WORK TASK:
Write out the listing below exactly, beginning at its first line and ending with the line that contains "(kind, secs) =>".

DATA TO EXAMINE:
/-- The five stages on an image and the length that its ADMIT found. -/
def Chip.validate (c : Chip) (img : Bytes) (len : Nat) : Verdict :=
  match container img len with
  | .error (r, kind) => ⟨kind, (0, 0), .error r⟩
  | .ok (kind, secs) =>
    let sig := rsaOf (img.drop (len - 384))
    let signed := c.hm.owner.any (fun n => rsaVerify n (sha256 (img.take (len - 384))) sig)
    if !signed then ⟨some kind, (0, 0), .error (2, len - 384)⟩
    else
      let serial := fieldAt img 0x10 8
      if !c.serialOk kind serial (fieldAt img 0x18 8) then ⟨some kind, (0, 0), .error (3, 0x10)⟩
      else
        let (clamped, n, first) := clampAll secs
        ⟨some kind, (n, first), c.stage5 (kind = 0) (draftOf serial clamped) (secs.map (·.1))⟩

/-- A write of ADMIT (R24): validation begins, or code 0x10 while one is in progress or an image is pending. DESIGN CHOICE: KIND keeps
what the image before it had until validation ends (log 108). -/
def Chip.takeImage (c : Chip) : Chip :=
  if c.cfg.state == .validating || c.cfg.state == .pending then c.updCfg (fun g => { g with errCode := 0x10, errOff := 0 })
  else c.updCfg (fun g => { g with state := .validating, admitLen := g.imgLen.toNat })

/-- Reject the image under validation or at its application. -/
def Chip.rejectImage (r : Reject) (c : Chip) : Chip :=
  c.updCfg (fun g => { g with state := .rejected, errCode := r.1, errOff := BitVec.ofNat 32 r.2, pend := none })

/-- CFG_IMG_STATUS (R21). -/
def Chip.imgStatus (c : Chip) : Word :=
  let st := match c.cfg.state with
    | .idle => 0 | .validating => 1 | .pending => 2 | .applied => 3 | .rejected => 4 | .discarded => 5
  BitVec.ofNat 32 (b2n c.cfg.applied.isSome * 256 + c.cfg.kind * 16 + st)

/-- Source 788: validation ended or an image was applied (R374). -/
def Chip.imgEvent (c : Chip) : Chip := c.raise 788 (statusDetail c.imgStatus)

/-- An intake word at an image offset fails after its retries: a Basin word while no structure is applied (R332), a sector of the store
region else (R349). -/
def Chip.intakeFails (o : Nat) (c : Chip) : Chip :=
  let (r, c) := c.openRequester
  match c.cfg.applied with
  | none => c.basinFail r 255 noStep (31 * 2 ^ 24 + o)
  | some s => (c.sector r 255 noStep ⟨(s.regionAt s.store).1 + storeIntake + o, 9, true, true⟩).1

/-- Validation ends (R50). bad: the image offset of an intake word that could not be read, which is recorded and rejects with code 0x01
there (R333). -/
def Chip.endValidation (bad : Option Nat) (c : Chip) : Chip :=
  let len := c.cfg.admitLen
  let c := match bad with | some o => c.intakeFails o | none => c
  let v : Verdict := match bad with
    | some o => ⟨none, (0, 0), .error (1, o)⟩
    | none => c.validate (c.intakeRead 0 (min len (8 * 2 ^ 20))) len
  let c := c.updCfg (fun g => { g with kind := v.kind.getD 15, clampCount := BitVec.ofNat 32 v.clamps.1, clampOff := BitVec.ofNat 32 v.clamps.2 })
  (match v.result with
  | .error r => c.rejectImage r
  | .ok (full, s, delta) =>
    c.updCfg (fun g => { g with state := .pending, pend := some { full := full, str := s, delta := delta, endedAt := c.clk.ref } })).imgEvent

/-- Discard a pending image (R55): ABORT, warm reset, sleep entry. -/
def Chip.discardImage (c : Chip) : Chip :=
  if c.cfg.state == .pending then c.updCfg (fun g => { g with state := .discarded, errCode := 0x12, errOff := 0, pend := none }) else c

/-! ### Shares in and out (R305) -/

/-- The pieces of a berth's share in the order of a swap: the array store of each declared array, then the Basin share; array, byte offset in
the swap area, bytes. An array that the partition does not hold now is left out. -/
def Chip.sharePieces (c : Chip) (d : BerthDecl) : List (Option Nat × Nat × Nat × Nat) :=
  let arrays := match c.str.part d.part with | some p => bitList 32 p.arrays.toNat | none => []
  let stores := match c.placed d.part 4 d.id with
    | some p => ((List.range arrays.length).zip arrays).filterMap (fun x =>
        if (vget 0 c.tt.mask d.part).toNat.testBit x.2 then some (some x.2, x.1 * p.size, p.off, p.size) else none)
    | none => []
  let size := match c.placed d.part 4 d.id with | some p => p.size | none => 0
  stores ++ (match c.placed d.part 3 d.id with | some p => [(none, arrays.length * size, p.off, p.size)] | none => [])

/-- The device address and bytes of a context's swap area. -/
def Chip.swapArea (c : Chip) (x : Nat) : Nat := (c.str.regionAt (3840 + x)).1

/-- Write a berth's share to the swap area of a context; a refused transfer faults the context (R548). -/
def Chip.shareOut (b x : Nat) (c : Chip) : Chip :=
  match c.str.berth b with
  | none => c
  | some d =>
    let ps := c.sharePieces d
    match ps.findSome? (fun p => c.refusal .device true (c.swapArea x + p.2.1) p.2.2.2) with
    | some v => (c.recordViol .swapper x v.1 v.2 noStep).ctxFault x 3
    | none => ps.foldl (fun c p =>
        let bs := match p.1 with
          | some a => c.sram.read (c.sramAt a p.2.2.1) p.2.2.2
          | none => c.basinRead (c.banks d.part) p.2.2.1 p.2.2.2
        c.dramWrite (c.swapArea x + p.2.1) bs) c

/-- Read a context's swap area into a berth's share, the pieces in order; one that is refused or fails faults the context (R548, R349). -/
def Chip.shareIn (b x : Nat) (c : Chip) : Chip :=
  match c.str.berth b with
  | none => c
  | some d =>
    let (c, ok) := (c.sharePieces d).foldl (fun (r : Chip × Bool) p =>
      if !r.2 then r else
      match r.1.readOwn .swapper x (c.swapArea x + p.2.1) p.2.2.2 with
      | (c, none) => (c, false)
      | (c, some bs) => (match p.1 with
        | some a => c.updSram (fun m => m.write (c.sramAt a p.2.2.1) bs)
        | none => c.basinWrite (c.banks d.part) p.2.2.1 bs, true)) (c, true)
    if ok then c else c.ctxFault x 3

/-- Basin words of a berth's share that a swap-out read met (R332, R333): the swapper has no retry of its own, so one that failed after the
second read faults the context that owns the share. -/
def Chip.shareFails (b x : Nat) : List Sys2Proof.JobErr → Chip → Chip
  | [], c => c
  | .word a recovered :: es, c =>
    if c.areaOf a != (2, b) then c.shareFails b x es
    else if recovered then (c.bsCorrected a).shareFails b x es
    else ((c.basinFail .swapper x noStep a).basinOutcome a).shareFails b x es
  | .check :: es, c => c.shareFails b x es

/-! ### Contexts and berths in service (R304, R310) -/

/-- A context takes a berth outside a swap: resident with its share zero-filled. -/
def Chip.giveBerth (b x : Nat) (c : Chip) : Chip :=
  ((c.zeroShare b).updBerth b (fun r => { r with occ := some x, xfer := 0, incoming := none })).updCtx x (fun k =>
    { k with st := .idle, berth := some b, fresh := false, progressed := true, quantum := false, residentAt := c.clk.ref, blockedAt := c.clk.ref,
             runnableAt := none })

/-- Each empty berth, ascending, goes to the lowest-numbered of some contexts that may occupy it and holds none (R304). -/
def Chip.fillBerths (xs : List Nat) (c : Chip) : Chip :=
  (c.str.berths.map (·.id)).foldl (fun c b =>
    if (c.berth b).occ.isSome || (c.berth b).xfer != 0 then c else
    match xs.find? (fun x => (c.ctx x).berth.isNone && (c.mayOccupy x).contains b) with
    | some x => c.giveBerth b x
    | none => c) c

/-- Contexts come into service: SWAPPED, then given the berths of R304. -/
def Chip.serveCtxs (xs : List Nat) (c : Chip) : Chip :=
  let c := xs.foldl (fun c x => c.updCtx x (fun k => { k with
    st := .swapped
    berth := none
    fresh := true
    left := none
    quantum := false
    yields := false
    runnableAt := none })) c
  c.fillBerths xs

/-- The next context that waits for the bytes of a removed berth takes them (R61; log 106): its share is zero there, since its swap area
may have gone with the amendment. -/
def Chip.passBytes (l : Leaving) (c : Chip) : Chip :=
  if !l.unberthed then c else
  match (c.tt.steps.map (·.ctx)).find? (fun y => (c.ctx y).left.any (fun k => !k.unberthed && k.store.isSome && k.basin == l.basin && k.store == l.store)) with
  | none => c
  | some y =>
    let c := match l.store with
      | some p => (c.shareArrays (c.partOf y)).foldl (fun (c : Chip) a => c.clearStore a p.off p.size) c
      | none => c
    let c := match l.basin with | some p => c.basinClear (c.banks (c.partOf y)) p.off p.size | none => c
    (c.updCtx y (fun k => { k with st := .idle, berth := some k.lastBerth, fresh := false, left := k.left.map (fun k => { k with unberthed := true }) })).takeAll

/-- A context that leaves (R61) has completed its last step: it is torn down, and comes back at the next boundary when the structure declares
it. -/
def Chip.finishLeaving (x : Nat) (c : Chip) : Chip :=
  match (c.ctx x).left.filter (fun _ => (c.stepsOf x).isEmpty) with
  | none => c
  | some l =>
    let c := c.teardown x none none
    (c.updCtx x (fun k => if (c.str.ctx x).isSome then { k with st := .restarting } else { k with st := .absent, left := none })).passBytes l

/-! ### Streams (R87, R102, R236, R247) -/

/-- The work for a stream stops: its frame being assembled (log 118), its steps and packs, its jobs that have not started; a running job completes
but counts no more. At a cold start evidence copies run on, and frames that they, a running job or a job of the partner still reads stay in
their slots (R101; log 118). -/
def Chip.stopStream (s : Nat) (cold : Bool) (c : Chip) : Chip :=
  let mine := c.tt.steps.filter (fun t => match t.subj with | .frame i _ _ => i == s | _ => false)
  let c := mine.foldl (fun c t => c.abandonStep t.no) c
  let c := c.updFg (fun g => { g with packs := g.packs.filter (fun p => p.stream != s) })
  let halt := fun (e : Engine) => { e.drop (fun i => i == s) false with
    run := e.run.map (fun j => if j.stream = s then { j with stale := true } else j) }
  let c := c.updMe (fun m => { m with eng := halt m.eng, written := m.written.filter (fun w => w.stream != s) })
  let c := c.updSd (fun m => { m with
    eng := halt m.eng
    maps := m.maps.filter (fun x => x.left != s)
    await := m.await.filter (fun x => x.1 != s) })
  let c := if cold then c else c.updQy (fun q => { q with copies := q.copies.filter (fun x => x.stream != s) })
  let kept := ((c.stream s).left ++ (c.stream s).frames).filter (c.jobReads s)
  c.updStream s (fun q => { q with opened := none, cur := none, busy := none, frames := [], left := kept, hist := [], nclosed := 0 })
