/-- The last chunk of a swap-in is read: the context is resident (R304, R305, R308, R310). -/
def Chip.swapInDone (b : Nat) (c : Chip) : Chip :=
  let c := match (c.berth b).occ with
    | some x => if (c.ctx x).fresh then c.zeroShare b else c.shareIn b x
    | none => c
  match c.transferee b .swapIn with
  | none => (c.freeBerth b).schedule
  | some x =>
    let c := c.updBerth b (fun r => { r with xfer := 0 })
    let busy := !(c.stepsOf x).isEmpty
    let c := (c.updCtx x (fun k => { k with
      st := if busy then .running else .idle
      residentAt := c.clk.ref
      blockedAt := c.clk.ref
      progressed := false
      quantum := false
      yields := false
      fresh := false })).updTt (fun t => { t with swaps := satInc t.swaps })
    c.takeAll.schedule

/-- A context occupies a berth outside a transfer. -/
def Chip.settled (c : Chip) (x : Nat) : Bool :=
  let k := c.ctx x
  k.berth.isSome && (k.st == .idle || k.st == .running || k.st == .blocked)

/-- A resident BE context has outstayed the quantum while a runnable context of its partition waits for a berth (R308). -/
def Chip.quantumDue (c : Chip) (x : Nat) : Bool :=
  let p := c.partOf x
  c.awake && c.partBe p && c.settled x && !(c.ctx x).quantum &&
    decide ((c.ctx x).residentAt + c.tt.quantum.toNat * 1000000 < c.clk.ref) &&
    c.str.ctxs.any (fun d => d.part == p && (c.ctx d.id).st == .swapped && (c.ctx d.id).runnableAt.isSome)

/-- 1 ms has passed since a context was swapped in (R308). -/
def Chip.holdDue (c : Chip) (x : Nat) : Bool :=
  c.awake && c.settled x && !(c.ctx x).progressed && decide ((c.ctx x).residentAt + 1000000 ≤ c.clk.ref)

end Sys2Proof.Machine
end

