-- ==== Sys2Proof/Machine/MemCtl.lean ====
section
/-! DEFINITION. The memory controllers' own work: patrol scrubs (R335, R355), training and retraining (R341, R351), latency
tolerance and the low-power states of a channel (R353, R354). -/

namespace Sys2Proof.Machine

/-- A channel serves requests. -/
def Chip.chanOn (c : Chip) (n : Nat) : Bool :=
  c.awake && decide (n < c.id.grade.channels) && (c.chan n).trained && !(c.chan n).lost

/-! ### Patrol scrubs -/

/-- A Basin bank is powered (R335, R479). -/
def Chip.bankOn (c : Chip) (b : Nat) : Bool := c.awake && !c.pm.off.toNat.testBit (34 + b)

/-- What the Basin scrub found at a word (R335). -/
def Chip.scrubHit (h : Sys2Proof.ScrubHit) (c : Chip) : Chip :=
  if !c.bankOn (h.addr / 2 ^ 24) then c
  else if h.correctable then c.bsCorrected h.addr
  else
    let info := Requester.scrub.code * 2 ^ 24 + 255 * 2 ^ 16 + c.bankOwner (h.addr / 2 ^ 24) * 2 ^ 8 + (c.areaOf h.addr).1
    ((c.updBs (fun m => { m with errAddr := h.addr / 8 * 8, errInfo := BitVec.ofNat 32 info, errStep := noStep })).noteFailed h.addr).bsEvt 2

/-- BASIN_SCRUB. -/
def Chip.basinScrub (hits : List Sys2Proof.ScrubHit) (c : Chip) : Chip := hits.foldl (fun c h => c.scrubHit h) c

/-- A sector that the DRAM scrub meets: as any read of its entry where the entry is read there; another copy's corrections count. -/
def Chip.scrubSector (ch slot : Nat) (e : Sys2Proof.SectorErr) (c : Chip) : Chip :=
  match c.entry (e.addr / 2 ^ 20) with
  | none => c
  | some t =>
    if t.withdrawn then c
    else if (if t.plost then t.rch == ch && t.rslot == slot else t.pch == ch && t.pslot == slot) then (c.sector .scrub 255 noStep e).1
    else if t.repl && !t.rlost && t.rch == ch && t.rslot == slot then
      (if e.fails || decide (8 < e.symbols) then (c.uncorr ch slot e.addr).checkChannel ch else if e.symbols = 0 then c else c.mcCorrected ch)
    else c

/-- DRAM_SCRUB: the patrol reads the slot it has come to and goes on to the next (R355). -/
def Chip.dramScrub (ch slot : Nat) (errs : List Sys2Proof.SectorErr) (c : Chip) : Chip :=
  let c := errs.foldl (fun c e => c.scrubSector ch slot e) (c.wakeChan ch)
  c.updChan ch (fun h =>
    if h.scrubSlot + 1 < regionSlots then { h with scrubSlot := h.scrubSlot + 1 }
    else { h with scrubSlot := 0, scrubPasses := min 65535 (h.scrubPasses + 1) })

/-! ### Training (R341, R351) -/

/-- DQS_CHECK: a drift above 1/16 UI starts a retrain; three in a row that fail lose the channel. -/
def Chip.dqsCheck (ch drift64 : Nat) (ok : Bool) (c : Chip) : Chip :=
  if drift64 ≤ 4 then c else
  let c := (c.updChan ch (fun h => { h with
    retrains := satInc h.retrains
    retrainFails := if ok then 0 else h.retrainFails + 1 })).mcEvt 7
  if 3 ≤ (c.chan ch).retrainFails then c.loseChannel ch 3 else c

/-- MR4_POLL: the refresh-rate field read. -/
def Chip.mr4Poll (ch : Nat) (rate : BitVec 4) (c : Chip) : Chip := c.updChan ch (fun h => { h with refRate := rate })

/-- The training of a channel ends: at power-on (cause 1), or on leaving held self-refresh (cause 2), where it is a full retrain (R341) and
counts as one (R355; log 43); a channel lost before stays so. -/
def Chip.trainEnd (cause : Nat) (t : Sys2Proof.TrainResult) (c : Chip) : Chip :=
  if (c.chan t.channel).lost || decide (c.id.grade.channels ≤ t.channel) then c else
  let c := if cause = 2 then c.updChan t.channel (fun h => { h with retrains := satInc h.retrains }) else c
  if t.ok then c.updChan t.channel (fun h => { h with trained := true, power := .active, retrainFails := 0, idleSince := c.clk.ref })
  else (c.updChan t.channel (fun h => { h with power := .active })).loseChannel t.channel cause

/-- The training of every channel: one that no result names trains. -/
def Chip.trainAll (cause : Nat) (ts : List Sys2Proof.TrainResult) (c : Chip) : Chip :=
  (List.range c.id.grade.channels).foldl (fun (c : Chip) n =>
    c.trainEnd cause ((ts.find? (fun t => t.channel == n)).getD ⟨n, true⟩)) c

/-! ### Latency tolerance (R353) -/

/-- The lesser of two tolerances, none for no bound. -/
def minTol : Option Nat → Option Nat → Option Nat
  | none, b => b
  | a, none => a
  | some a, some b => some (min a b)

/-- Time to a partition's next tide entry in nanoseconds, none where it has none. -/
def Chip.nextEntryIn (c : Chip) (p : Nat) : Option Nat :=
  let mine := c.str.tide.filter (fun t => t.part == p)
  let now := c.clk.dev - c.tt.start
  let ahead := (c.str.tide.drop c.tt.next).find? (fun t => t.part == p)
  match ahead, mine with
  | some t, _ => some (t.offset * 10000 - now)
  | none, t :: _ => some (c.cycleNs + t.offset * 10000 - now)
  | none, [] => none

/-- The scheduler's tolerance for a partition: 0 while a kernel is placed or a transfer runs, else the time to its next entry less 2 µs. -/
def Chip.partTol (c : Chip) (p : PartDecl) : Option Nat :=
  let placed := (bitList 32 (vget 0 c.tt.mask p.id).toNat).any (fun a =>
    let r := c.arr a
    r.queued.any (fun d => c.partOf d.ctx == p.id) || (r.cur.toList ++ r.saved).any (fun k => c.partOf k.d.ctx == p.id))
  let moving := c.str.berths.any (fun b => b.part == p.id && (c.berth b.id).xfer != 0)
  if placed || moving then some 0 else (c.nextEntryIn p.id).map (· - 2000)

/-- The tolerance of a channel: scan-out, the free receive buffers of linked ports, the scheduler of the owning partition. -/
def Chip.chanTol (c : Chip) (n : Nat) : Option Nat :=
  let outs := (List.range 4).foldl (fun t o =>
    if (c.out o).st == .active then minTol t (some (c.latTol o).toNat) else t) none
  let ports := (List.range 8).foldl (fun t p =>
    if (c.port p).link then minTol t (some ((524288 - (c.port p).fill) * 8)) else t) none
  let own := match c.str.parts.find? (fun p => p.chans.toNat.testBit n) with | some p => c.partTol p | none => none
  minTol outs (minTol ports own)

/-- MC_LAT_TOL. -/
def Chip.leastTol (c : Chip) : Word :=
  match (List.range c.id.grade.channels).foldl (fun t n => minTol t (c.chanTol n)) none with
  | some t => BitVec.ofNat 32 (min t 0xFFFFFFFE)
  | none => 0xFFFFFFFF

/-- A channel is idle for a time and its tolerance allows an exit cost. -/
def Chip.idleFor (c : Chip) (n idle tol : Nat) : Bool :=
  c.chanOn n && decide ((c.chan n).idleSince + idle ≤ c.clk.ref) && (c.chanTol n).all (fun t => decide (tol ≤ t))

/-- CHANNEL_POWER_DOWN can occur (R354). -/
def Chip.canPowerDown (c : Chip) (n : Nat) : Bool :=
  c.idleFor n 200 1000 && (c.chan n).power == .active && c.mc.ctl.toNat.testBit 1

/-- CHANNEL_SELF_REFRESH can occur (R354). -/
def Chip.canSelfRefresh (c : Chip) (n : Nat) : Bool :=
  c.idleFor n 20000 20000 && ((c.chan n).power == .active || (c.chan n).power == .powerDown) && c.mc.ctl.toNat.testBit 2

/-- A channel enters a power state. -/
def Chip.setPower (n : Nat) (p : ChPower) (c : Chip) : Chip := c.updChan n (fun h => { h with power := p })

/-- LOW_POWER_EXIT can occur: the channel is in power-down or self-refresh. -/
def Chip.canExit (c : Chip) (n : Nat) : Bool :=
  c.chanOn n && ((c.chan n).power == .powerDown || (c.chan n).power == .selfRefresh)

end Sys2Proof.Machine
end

RESPONSE TO THIS EXERCISE:
/-- The five stages on an image and the length that its ADMIT found. -/
def Chip.validate (c : Chip) (img : Bytes) (len : Nat) : Verdict :=
  match container img len with
  | .error (r, kind) => ⟨kind, (0, 0), .error r⟩
  | .ok (kind, secs) =>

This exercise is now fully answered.